In the records below, one line contains "def execPeerSilent (p". Print that line and every line after it exactly, down to the final one.

Dataset entries
● ● ● ● ● ● ●

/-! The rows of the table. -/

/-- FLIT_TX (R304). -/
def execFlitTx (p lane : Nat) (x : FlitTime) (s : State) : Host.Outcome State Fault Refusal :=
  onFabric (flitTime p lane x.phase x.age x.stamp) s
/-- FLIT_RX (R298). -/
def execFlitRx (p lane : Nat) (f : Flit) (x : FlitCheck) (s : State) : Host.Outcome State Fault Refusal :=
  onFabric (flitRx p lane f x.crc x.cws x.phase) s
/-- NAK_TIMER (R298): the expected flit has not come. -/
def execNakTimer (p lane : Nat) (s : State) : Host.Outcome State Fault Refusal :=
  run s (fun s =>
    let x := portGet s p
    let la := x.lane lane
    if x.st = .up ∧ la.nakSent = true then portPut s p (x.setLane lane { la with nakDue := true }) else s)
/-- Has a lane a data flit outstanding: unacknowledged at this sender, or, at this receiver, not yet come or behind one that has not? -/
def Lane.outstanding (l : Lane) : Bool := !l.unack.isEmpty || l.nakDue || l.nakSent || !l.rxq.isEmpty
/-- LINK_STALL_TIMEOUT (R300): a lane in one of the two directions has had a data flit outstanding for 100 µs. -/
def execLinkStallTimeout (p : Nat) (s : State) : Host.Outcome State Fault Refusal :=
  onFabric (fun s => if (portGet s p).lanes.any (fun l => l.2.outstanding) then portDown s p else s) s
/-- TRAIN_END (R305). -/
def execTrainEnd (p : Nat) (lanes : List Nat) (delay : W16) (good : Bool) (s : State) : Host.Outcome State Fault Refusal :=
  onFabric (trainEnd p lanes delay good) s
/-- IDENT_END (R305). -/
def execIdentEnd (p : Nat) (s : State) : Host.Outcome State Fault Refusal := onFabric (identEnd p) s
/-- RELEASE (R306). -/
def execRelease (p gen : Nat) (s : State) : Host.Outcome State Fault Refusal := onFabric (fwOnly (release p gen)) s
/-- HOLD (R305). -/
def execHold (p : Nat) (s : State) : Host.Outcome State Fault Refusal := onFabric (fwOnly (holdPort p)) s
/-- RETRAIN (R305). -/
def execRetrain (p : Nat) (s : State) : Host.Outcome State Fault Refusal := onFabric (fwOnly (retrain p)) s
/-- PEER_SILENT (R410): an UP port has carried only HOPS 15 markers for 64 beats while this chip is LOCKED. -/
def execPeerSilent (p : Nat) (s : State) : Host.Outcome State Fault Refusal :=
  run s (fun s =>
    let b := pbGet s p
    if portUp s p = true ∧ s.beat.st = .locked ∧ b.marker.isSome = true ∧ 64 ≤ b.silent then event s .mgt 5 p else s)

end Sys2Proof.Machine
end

● ● ● ● ● ● ●

#### Response below:
def execPeerSilent (p : Nat) (s : State) : Host.Outcome State Fault Refusal :=
  run s (fun s =>
    let b := pbGet s p
    if portUp s p = true ∧ s.beat.st = .locked ∧ b.marker.isSome = true ∧ 64 ≤ b.silent then event s .mgt 5 p else s)

end Sys2Proof.Machine
end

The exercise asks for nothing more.